Лишь спустя много лет я понял Люарда. Мне пришлось пройти через два университета, послушать лекции образованнейших теоретиков, самому поработать преподавателем в университете, прежде чем мне до конца стало ясно, почему он утратил всякий пыл и его уроки стали такими сухими. С возмущением я обнаружил, как сложный комплекс материальной заинтересованности, путаного мышления и воспоминаний о собственном прошлом делает людей приверженцами «логического» метода преподавания научных дисциплин. Я помню, как, когда я старался найти какую-нибудь зацепку, чтобы зажечь воображение юношей, кто-то мне сказал: «Стремясь заинтересовать своих учеников, вы ставите их в положение первооткрывателей». Поставить в положение первооткрывателей! Какой педагогический абсурд! А счастливые находки, случайности, бесплодные поиски вслепую, внезапное озарение, досадные ошибки, которые неизбежно сопровождают каждое открытие с тех пор, как существует наука! Да как же можно учить людей «логическим» способом! «Подлинный метод обучения наукам, если говорить по существу, — продолжал тот же человек, — заключается в том, чтобы идти от наблюдений к выводам. Начинайте с простейших опытов, записывайте выводы и не отвлекайте учеников новомодными штучками. Таков путь познания, Майлз, это логический путь, и лучшего пути вы не придумаете». Логический путь! С таким же успехом можно изучать французский язык, начиная с агглютинативных языков северных народностей, и затем прослеживать путь развития языка через баскский до европейских. С таким же успехом можно для изучения библии заставить школьников прожить сорок лет в Синае!
И этот педантизм становится поперек дороги каждый раз, когда появляется малейшая возможность вызвать у детей заинтересованность чем бы то ни было — звездами или автомобилями, атомами или жизнью птиц. Когда я думаю о заговоре скуки, сковывающем эти волнующие годы учебы, я не удивляюсь больше, видя, какую серую тоску сделали в средние века из Аристотеля; я удивляюсь только, как они сумели сохранить его учение в его первоначальной чистоте.
1
У меня было счастливое детство. Увлечения, о которых я упоминал, делали его еще ярче и красочнее. Я почти не знал духовного одиночества, чрезмерной погруженности в религию или в себя, борьбы за свою свободу и самостоятельность, которую, по-видимому, приходилось вести многим моим сверстникам. Начать хотя бы с того, что с таким отцом, как мой, бороться за самостоятельность приходилось не больше, чем с самым добродушным сенбернаром. Я очень рано получил независимость и без всяких усилий, потому что мне не от кого было зависеть.
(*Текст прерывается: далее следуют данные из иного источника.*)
def airDoDemap (j : AirJob) (maps : List (List Nat)) (s : State) : AirEnd × State :=
  match s.readAll (s.airAgent j.ch) j.planes with
  | (none, s) => (⟨0x20, 0, []⟩, s)
  | (some xs, s) => match s.readAll (s.airAgent j.ch) j.scales with
    | (none, s) => (⟨0x20, 0, []⟩, s)
    | (some gs, s) =>
      let llrs := (j.elements maps).flatMap fun e =>
        let y := ci16At (xs.getD (e.sym * j.layers + e.l) []) e.k
        let y := if e.code = 13 ∧ (e.i13 + j.pi2) % 2 = 1 then (y.2, -y.1) else y
        let sc := if j.addr 5 = 0 then j.f 6 63 48
          else ofBytes (((gs.getD (e.k / (12 * 2 ^ j.f 0 15 14)) []).drop (2 * e.l)).take 2)
        (List.range (codeQm e.code)).map fun n => (e.pos + n, airLlr e.code n (s.airStep e.code) y sc j.gain)
      (⟨0, llrs.countP fun x => x.2.2, llrs.map fun x => (j.addr 4 + x.1, toBytes 1 x.2.1)⟩, s)

/-! ### MEASURE and LOAD (R250) -/

/-- The levels that lie nearest a part; where two do, which is taken is open. [log 72] -/
def nearestLevel (n step : Nat) (y : Int) : Int :=
  let ls := (List.range (2 ^ n)).map fun v => axisLevel (bitsMsb n v)
  let d (l : Int) : Int := (16 * y - l * (step : Int)) * (16 * y - l * (step : Int))
  let m := least (ls.map d)
  let near := ls.filter fun l => d l == m
  near.getD (Config.unit uNearest [n, step, wrap 16 y] % max 1 near.length) 0

/-- The point of a code that the bits name, or the nearest one. -/
def airPoint (code step : Nat) (bits : Option (List Nat)) (y : Int × Int) : Int × Int :=
  match bits with
  | some b => codeLevels code b
  | none =>
    if code = 1 then
      let d (l : Int) : Int := (16 * y.1 - l * (step : Int)) ^ 2 + (16 * y.2 - l * (step : Int)) ^ 2
      let l : Int := if d 1 < d (-1) then 1 else if d (-1) < d 1 then -1
        else if Config.unit uNearest [step, wrap 16 y.1, wrap 16 y.2] % 2 = 0 then 1 else -1
      (l, l)
    else (nearestLevel ((code + 1) / 2) step y.1, nearestLevel (code / 2) step y.2)

/-- What one RE adds to S and E: 256 times the powers, rounded by 8 + 8 bits. -/
def airPowers (step : Nat) (l y : Int × Int) : Nat × Nat :=
  let p (x : Int) : Int := x * x
  ((rnd (p (l.1 * step) + p (l.2 * step)) 16).toNat,
    (rnd (p (16 * y.1 - l.1 * step) + p (16 * y.2 - l.2 * step)) 16).toNat)

def airDoMeasure (j : AirJob) (maps : List (List Nat)) (s : State) : AirEnd × State :=
  let ag := s.airAgent j.ch
  let es := (j.elements maps).filter fun e => decide (1 ≤ e.code ∧ e.code ≤ 12)
  let total := (j.elements maps).foldl (fun n e => n + codeQm e.code) 0
  let first := j.start % 8
  let bitReads := if j.addr 5 = 0 then [] else [(j.addr 5 + j.start / 8, (first + total + 7) / 8)]
  match s.readAll ag (bitReads ++ [(j.addr 4, 8 * j.n)] ++ j.planes) with
  | (none, s) => (⟨0x20, 0, []⟩, s)
  | (some rs, s) =>
    let bits := if j.addr 5 = 0 then none else some (ofBytes (rs.getD 0 []) / 2 ^ first)
    let rs := rs.drop bitReads.length
    let arr := rs.getD 0 []
    let xs := rs.drop 1
    let one (k : Nat) : Nat × Nat :=
      (es.filter fun e => e.k == k).foldl (fun (a : Nat × Nat) e =>
        let y := ci16At (xs.getD e.sym []) k
        let b := bits.map fun v => bitList (codeQm e.code) (v / 2 ^ (e.pos - j.start))
        let p := airPowers (s.airStep e.code) (airPoint e.code (s.airStep e.code) b y) y
        (min (a.1 + p.1) 0xFFFFFFFF, min (a.2 + p.2) 0xFFFFFFFF))
        (ofBytes ((arr.drop (8 * k)).take 4), ofBytes ((arr.drop (8 * k + 4)).take 4))
    (⟨0, 0, [(j.addr 4, (List.range j.n).flatMap fun k => toBytes 4 (one k).1 ++ toBytes 4 (one k).2)]⟩, s)

/-- The `n`-th power of S times 10^x reaches that of E × (2^b − 1). -/
def loadReachesN (n sv ev b : Nat) (x : Int) : Bool :=
  if x ≥ 0 then decide (sv ^ n * 10 ^ x.toNat ≥ (ev * (2 ^ b - 1)) ^ n)
  else decide (sv ^ n ≥ (ev * (2 ^ b - 1)) ^ n * 10 ^ (-x).toNat)

/-- S / E reaches (2^b − 1) × 10^((margin/16 + d/400) / 10): 4,000th powers make the comparison exact. -/
def loadReaches (sv ev b margin : Nat) (d : Int) : Bool := loadReachesN 4000 sv ev b (-(25 * (margin : Int) + d))

/-- b_k of R250: a ratio within 0.02 dB of a threshold can fall on either side, and 0 / 0 is open. [log 72] -/
def loadBits (bmax margin sv ev : Nat) : Nat :=
  let pick (b : Nat) : Bool := Config.unit uLoad [bmax, margin, sv, ev, b] % 2 == 1
  if sv = 0 ∧ ev = 0 then (if pick 0 then bmax else 0)
  else if ev = 0 then bmax
  else if sv = 0 then 0
  else ((List.range (bmax + 1)).filter fun b =>
    loadReaches sv ev b margin 8 || (loadReaches sv ev b margin (-8) && pick b)).getLastD 0

def airDoLoad (j : AirJob) (maps : List (List Nat)) (s : State) : AirEnd × State :=
  match s.memRead (s.airAgent j.ch) (j.addr 3) (8 * j.n) with
  | (.error _, s) => (⟨0x20, 0, []⟩, s)
  | (.ok arr, s) =>
    let b (k : Nat) : Nat :=
      if (maps.getD 0 []).getD k 0 = 0 then 0
      else loadBits (j.f 0 7 4) j.gain (ofBytes ((arr.drop (8 * k)).take 4)) (ofBytes ((arr.drop (8 * k + 4)).take 4))
    (⟨0, 0, [(j.addr 4, toBytes ((j.n + 1) / 2) (joinLanes 4 ((List.range j.n).map b)))]⟩, s)

/-! ### A job runs -/

/-- Ranges that a job may write; of a demapping job, as many as there can be bits. [log 70] -/
def AirJob.ranges (j : AirJob) : List (Nat × Nat) :=
  match j.op with
  | 0 => (List.range (j.symbols * j.layers)).map fun i => (j.addr 4 + i * j.stride 4, 4 * j.n)
  | 1 => [(j.addr 4 + j.start, 12 * j.n * j.layers * j.symbols)]
  | 2 => [(j.addr 4, 8 * j.n)]
  | _ => [(j.addr 4, (j.n + 1) / 2)]

/-- The oldest fetched entry of a channel runs as one op (R239, R249): its completion waits to be written. An entry that
names another op is not run by this command. A job that stops part-way leaves its outputs undefined. [log 70, 71] -/
def State.airRun (s : State) (ch op : Nat) (work : AirJob → List (List Nat) → State → AirEnd × State) : State :=
  let x := s.airCh ch
  match x.jobs, x.result with
  | w :: _, none =>
    if !s.islandUp 2 then s
    else
      let j : AirJob := ⟨ch, w⟩
      let k := s.core ch
      let stop (s : State) (code : Nat) : State :=
        let (f, s) := s.fresh
        s.setAirCh ch { s.airCh ch with result := some (code, 0, f % 2 ^ 32) }
      let broken (s : State) (code : Nat) : State :=
        stop (each j.ranges (fun r s => s.spoil (s.airAgent ch) r.1 r.2) s) code
      if !k.taskValid || k.taskIndex.toNat != j.f 6 23 0 || k.taskAttempt.toNat != j.f 6 27 24 then stop s 1
      else if j.check ≠ 0 then stop s j.check
      else if j.op ≠ op then s
      else match s.airMaps j (List.range j.symbols) with
        | (.error c, s) => broken s c
        | (.ok maps, s) =>
          let r := work j maps s
          if r.1.code ≠ 0 then broken r.2 r.1.code
          else match r.2.putAll (s.airAgent ch) r.1.outs with
            | (some _, s) => broken s 0x21
            | (none, s) => s.setAirCh ch { s.airCh ch with result := some (0, r.1.sat, j.cycles maps) }
  | _, _ => s

/-- AIR_MAP (R243 to R246, R249). -/
def execAirMap (ch : CoreNo) (s : State) : Host.Outcome State Fault Refusal := .next (s.after (s.airRun ch.val 0 airDoMap))

/-- AIR_DEMAP (R247, R248). -/
def execAirDemap (ch : CoreNo) (s : State) : Host.Outcome State Fault Refusal := .next (s.after (s.airRun ch.val 1 airDoDemap))

/-- AIR_MEASURE (R250). -/
def execAirMeasure (ch : CoreNo) (s : State) : Host.Outcome State Fault Refusal := .next (s.after (s.airRun ch.val 2 airDoMeasure))

/-- AIR_LOAD (R250). -/
def execAirLoad (ch : CoreNo) (s : State) : Host.Outcome State Fault Refusal := .next (s.after (s.airRun ch.val 3 airDoLoad))

/-- AIR_JOB_COMPLETE (R241). -/
def execAirJobComplete (ch : CoreNo) (s : State) : Host.Outcome State Fault Refusal :=
  .next (s.after (match (s.airCh ch.val).result with
    | none => s
    | some (code, sat, cycles) => s.airComplete ch.val code sat cycles))

/-- AIR_PURGE (R240). -/
def execAirPurge (ch : CoreNo) (s : State) : Host.Outcome State Fault Refusal := .next (s.after (s.airPurge ch.val))

/-- AIR_LANE_FAULT (R452, R455): the lane is not ok, its job ends INPUT_ERROR, and the held spare takes its place. Which
running job the lane carried is a free value. [log 72] -/
def execAirLaneFault (demap : Bool) (lane : Fin 3) (s : State) : Host.Outcome State Fault Refusal :=
  .next (s.after (
    let okBit := if demap then 4 else 0
    let spareBit := if demap then 20 else 16
    if !s.flag AIR_STAT (okBit + lane.val) then s
    else
      let spare := s.fld AIR_STAT (spareBit + 2) spareBit
      let swap := s.fld AIR_STAT (okBit + 2) okBit == 7 && spare != lane.val
      let t := (s.setFlag AIR_STAT (okBit + lane.val) false).raise airPage 1
      let mine (c : Nat) : Bool := (t.airCh c).result.isSome && ((AirJob.mk c ((t.airCh c).jobs.getD 0 [])).op == if demap then 1 else 0)
      let running := (List.range 72).filter mine
      let (f, t) := t.fresh
      let t := if spare = lane.val then t else match running[f % (running.length + 1)]? with
        | some c => let (g, t) := t.fresh; t.setAirCh c { t.airCh c with result := some (0x20, 0, g % 2 ^ 32) }
        | none => t
      let unit := lane.val + if demap then 3 else 0
      if swap then
        let (g, t) := t.fresh
        ((t.setFld AIR_STAT (spareBit + 2) spareBit (g % 8)).raise airPage 2).declare 3 unit 1 1
      else t.declare 3 unit 1 2))

end Sys2Proof.Machine
end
Религиозность у отца была всего лишь милой причудой, потому и в этом отношении я не испытывал морального давления родительского авторитета. Вероятно, я все равно не стал бы верующим; мне кажется, что мои «религиозные» убеждения еще в раннем детстве свелись к желанию понять. Но при другом отце в душе мог остаться неприятный осадок. Сколько я себя помню, отец всегда скрывал свое хождение в церковь — я уже рассказывал, как он это обставлял, и, как правило, после службы он выпивал пинту пива, которое ненавидел, — в качестве возмещения. Так продолжалось до тех пор, пока мне не исполнилось четырнадцать или пятнадцать лет. После этого он уже не предлагал мне встречать его на Уэнтворт-стрит в восемь часов. Он продолжал таинственно исчезать вечерами по воскресеньям, но ни мать, ни я не знали куда. Тогда я еще ничего не подозревал, и вообще многое из того, о чем я сейчас пишу так, словно я знал это всю жизнь, я понял гораздо позже.
Он пустился в религиозные изыскания. Я думаю, что его толкнуло на это любопытство, исполненное смутных надежд. Он увлекся сравнением религий, и, хотя провинциальный городок не предоставлял ему больших возможностей в этом направлении, он ухитрялся получать некоторое удовольствие и даже удовлетворение. Я подозреваю, — что скептицизм и вера легко уживались в нем. Он не обладал острым умом. Насколько я понимаю, какое-то время его привлекала католическая церковь, но он был более склонен к неясным сомнениям, чем к конкретной вере, и перекочевал к спиритуалистам. Однако их учение оказалось слишком практическим и недостаточно убедительным, и он попытал счастья у веслеянцев и баптистов. Оковы христианства начинали тяготить его, но, кроме синагоги, которая не внушала ему симпатии, он не мог найти в нашем городе ничего, более далекого от христианства, чем унитаристы.